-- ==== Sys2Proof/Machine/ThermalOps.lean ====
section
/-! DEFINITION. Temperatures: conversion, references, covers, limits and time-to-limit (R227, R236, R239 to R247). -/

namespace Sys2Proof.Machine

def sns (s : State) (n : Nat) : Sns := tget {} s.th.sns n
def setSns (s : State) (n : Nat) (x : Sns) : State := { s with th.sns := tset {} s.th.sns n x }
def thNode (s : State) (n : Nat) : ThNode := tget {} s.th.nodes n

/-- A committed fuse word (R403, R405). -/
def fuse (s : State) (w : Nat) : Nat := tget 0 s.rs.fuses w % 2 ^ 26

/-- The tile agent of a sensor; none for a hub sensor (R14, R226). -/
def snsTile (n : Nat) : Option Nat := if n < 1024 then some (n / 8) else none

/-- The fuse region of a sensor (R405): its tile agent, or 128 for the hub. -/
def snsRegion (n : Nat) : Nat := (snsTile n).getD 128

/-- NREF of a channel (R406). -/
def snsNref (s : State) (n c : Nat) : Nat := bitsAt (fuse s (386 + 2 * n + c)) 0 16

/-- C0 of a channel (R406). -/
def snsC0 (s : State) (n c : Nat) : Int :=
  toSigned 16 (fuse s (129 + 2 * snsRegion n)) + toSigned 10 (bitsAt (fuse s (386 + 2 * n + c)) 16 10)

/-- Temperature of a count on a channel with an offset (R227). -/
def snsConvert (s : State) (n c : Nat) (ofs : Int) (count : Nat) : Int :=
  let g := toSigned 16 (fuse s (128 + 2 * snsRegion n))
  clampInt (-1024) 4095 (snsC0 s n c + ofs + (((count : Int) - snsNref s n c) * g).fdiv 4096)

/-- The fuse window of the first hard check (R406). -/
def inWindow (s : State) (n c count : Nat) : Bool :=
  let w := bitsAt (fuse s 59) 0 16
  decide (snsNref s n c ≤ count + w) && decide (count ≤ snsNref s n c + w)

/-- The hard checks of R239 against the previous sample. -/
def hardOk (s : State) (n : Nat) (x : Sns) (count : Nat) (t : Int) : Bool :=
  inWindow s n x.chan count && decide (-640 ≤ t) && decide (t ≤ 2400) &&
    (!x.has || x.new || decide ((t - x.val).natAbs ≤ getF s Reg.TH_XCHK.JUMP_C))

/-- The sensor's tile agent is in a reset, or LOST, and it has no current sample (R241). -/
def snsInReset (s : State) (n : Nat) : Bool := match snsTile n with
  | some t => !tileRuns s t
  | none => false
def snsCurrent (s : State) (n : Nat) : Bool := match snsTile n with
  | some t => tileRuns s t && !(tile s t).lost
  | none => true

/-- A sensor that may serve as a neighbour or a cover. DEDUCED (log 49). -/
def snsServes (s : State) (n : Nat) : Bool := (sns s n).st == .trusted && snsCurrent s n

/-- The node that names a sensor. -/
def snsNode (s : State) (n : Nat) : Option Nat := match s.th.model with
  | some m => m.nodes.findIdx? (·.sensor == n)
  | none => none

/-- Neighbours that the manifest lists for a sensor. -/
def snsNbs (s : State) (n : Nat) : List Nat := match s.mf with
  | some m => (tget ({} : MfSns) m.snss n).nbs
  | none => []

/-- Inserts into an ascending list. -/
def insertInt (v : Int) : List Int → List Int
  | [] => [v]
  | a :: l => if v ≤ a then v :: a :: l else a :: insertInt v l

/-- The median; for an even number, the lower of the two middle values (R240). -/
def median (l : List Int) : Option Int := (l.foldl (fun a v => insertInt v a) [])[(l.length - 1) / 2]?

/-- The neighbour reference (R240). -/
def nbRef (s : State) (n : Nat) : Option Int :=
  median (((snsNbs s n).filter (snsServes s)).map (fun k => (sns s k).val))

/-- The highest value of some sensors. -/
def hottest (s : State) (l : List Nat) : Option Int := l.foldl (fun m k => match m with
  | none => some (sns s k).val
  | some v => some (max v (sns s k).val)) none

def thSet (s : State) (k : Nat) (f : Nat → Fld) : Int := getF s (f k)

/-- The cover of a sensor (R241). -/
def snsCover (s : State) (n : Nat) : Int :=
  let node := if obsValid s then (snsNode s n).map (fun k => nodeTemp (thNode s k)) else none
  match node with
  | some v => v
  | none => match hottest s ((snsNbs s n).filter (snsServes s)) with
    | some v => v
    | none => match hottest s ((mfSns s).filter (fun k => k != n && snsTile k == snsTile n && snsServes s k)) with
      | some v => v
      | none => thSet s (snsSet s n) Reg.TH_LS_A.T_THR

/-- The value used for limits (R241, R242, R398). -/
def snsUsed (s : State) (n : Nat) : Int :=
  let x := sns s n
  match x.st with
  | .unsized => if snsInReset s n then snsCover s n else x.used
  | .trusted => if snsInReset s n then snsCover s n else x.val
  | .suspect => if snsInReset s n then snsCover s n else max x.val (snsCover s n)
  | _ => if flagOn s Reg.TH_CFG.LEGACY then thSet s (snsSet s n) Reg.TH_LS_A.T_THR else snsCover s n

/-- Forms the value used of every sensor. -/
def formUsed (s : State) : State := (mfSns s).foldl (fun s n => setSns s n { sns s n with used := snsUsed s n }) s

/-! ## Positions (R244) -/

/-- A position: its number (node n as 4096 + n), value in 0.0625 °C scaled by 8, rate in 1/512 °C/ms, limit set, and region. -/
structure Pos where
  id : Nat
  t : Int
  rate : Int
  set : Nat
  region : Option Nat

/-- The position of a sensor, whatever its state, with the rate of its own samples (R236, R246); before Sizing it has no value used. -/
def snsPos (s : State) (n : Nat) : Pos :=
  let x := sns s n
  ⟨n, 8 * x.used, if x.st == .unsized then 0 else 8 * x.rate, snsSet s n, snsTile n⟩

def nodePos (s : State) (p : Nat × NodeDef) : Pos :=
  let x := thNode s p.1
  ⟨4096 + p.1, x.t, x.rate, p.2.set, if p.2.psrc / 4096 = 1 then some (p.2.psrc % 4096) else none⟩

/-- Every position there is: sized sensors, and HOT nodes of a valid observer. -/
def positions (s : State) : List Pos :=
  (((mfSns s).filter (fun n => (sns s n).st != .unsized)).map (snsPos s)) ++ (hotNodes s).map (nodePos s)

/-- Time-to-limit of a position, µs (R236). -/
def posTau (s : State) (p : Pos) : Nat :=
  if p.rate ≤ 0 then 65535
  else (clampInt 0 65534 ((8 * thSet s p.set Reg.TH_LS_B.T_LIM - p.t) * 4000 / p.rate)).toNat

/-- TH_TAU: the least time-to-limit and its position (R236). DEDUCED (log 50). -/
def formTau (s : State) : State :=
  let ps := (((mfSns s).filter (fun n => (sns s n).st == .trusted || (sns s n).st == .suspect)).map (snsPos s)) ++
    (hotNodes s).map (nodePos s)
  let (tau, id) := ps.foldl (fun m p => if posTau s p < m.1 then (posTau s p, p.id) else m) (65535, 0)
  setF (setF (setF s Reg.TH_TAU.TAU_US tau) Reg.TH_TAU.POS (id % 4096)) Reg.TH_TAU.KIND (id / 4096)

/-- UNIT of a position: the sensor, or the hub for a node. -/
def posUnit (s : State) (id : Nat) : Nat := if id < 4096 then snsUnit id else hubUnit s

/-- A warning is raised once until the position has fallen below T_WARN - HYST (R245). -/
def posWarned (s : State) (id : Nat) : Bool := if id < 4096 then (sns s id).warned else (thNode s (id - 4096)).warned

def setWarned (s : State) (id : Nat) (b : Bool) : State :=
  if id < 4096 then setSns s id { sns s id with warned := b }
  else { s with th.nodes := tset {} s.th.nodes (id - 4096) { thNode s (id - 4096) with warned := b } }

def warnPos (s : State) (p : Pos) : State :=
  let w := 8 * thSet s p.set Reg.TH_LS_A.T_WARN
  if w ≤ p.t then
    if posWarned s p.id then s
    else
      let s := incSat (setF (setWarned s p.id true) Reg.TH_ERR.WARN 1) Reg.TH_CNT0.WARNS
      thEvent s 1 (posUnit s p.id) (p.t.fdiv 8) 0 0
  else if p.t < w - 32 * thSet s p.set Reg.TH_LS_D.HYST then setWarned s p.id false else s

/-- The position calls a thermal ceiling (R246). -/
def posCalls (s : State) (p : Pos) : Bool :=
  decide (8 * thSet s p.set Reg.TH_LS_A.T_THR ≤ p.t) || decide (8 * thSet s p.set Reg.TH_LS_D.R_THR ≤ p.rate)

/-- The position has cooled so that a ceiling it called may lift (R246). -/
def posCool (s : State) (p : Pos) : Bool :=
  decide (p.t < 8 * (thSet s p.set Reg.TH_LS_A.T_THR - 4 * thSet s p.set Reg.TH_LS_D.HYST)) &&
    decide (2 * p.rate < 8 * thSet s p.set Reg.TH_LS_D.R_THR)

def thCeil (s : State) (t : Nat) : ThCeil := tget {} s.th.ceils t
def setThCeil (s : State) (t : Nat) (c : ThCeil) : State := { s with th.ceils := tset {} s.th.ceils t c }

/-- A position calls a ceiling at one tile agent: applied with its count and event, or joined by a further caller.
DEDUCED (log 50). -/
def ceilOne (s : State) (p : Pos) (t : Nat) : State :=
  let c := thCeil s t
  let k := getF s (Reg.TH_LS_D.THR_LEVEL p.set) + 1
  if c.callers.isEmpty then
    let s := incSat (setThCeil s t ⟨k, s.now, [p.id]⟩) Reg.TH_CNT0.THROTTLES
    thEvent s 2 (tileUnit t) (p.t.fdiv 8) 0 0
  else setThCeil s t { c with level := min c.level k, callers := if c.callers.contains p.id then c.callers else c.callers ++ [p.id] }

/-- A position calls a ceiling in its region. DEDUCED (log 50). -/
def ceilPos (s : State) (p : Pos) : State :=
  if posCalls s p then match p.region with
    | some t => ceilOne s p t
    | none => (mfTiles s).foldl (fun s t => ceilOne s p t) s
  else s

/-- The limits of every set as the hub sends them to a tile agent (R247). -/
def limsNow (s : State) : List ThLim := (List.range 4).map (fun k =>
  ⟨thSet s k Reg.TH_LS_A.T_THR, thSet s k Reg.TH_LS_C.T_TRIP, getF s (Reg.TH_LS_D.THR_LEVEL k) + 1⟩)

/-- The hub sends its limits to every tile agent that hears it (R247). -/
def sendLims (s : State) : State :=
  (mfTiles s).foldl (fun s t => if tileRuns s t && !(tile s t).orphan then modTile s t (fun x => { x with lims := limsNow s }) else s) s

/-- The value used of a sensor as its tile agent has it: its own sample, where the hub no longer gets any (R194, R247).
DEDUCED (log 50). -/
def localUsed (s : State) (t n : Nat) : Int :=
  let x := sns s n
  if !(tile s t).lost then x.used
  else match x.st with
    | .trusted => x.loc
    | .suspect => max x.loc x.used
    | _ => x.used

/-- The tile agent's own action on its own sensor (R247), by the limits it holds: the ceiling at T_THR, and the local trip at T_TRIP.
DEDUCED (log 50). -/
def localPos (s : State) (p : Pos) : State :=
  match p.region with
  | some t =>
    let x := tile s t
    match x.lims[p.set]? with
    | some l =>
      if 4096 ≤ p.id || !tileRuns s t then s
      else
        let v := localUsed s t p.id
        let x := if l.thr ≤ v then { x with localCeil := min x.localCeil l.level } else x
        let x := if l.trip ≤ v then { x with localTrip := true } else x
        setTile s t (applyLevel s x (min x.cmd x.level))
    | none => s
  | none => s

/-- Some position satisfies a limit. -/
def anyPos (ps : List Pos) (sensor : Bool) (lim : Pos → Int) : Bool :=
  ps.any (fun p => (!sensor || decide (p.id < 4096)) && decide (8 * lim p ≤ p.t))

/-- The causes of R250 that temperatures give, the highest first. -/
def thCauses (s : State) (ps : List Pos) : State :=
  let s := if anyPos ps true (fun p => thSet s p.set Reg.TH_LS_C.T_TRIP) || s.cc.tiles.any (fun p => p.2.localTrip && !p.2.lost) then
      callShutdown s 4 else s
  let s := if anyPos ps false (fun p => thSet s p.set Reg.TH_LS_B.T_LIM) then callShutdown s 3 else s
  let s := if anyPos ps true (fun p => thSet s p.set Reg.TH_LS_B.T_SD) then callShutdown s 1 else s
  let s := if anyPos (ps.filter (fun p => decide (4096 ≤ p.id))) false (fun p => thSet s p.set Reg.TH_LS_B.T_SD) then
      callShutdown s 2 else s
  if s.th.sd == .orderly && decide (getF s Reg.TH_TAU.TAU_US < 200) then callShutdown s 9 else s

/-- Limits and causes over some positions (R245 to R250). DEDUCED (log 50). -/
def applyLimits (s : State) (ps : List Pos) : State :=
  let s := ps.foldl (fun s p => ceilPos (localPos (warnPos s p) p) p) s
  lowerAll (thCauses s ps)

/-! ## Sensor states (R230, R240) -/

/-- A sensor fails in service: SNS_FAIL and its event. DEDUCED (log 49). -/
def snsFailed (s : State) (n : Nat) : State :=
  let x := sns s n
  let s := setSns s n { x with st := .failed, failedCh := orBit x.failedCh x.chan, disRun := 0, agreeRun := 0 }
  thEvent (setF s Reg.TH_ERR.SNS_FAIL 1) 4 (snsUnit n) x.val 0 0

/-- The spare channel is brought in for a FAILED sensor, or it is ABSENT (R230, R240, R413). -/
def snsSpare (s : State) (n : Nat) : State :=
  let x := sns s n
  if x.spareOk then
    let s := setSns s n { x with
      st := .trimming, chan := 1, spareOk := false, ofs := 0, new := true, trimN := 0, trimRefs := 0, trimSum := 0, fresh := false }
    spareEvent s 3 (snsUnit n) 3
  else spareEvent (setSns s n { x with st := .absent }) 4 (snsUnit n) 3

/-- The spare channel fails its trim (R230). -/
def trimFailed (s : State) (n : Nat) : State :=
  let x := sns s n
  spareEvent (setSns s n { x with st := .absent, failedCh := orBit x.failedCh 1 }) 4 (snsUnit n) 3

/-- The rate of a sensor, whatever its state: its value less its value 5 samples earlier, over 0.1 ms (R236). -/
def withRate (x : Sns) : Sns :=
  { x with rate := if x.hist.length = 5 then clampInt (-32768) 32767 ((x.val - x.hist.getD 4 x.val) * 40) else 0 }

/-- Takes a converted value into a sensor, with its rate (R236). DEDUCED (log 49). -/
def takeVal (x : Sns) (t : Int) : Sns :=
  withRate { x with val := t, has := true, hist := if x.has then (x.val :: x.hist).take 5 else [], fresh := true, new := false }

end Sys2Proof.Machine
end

----

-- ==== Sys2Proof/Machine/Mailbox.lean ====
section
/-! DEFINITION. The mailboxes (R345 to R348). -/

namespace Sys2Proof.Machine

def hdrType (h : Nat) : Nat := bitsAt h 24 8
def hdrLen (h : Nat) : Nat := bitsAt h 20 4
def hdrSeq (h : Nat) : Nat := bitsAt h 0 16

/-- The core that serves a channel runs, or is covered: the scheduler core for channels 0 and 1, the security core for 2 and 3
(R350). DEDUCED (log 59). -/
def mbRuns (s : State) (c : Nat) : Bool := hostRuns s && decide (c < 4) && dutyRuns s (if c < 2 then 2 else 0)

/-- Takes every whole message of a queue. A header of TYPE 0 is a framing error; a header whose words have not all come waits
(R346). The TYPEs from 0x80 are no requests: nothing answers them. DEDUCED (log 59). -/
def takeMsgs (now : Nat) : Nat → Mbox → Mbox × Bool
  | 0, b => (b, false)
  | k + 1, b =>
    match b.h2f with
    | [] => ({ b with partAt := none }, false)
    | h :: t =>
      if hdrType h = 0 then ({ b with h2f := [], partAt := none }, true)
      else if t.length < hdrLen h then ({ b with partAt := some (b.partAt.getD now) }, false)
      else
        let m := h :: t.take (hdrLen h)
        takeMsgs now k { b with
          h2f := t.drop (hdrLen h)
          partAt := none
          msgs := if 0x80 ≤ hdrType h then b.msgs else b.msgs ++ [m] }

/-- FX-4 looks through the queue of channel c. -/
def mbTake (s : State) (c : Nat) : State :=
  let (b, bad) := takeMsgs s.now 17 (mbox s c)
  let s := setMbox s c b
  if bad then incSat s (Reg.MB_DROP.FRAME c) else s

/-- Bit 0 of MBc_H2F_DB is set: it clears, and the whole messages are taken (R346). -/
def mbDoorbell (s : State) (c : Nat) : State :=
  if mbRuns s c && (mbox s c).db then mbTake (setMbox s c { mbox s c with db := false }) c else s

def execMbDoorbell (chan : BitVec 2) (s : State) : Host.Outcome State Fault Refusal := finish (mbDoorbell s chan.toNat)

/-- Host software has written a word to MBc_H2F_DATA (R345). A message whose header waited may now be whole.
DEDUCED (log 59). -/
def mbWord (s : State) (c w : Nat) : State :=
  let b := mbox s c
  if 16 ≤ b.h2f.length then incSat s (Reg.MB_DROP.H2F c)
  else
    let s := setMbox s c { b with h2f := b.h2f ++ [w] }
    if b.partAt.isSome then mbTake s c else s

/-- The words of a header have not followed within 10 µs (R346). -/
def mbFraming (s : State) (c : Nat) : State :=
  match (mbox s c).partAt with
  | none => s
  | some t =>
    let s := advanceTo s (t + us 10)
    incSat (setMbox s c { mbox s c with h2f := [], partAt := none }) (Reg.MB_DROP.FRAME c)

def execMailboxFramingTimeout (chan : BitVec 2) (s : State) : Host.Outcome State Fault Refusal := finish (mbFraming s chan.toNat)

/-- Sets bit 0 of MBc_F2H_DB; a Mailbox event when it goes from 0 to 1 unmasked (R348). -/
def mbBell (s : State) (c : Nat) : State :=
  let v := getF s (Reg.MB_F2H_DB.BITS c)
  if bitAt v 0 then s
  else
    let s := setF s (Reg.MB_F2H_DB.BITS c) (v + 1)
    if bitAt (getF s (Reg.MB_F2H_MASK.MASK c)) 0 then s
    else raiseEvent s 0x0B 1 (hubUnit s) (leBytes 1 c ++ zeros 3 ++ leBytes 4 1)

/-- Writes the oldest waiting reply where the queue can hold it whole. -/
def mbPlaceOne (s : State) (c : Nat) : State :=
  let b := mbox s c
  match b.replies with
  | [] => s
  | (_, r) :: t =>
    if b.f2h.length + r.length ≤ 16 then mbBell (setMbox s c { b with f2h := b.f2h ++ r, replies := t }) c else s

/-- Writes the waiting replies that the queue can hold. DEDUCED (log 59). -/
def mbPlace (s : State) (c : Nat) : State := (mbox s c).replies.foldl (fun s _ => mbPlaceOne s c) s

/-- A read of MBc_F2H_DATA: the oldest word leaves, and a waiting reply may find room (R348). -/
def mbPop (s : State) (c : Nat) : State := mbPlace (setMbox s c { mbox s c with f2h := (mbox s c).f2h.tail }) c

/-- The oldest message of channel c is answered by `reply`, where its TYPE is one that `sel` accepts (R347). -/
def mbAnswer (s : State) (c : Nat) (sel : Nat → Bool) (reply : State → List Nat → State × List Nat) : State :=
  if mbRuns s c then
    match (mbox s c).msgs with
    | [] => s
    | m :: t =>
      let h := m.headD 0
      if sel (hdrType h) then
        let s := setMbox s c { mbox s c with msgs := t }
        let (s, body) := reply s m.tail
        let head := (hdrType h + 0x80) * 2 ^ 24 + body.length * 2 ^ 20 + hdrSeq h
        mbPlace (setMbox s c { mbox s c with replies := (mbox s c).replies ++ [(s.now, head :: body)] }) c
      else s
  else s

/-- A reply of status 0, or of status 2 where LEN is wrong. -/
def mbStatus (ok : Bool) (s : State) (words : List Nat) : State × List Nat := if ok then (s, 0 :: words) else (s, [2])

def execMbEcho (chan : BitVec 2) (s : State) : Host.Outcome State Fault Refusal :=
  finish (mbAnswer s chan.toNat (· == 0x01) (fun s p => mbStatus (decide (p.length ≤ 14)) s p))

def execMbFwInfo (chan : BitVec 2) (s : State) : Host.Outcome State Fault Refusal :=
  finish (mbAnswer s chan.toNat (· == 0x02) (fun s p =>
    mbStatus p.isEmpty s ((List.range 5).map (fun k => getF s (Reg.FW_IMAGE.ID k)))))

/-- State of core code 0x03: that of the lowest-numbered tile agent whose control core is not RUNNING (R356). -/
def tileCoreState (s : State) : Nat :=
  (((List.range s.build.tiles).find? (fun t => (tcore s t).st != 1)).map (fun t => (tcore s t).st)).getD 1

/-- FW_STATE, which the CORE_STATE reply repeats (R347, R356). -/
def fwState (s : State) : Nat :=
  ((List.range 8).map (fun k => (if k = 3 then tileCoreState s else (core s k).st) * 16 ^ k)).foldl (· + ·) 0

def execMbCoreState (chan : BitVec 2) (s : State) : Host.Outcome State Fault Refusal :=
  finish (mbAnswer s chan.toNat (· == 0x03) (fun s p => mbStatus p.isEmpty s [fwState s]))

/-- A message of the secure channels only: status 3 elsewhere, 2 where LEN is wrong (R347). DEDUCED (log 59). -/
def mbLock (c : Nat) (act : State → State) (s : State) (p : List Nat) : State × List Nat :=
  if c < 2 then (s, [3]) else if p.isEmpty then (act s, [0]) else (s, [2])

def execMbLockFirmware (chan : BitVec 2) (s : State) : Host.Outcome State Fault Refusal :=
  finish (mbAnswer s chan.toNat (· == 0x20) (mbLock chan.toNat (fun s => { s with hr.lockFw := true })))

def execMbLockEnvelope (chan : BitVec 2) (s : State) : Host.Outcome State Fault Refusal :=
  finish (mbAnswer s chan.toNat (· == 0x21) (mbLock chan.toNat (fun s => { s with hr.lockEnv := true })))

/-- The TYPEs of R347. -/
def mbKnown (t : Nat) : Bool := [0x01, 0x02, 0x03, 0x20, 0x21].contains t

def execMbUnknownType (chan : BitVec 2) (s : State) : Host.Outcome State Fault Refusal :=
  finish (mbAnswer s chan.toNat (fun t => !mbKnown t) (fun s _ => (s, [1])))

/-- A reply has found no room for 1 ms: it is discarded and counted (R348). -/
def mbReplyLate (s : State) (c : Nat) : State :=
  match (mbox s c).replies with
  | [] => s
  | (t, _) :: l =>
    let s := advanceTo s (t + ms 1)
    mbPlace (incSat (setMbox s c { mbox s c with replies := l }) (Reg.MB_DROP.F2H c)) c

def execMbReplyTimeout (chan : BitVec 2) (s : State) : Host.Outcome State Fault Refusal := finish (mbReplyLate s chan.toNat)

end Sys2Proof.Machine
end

----

◆ Work to complete ◆
In the listing above, how many lines contain the string "into"? State the number and stop.

◆ Answer ◆
2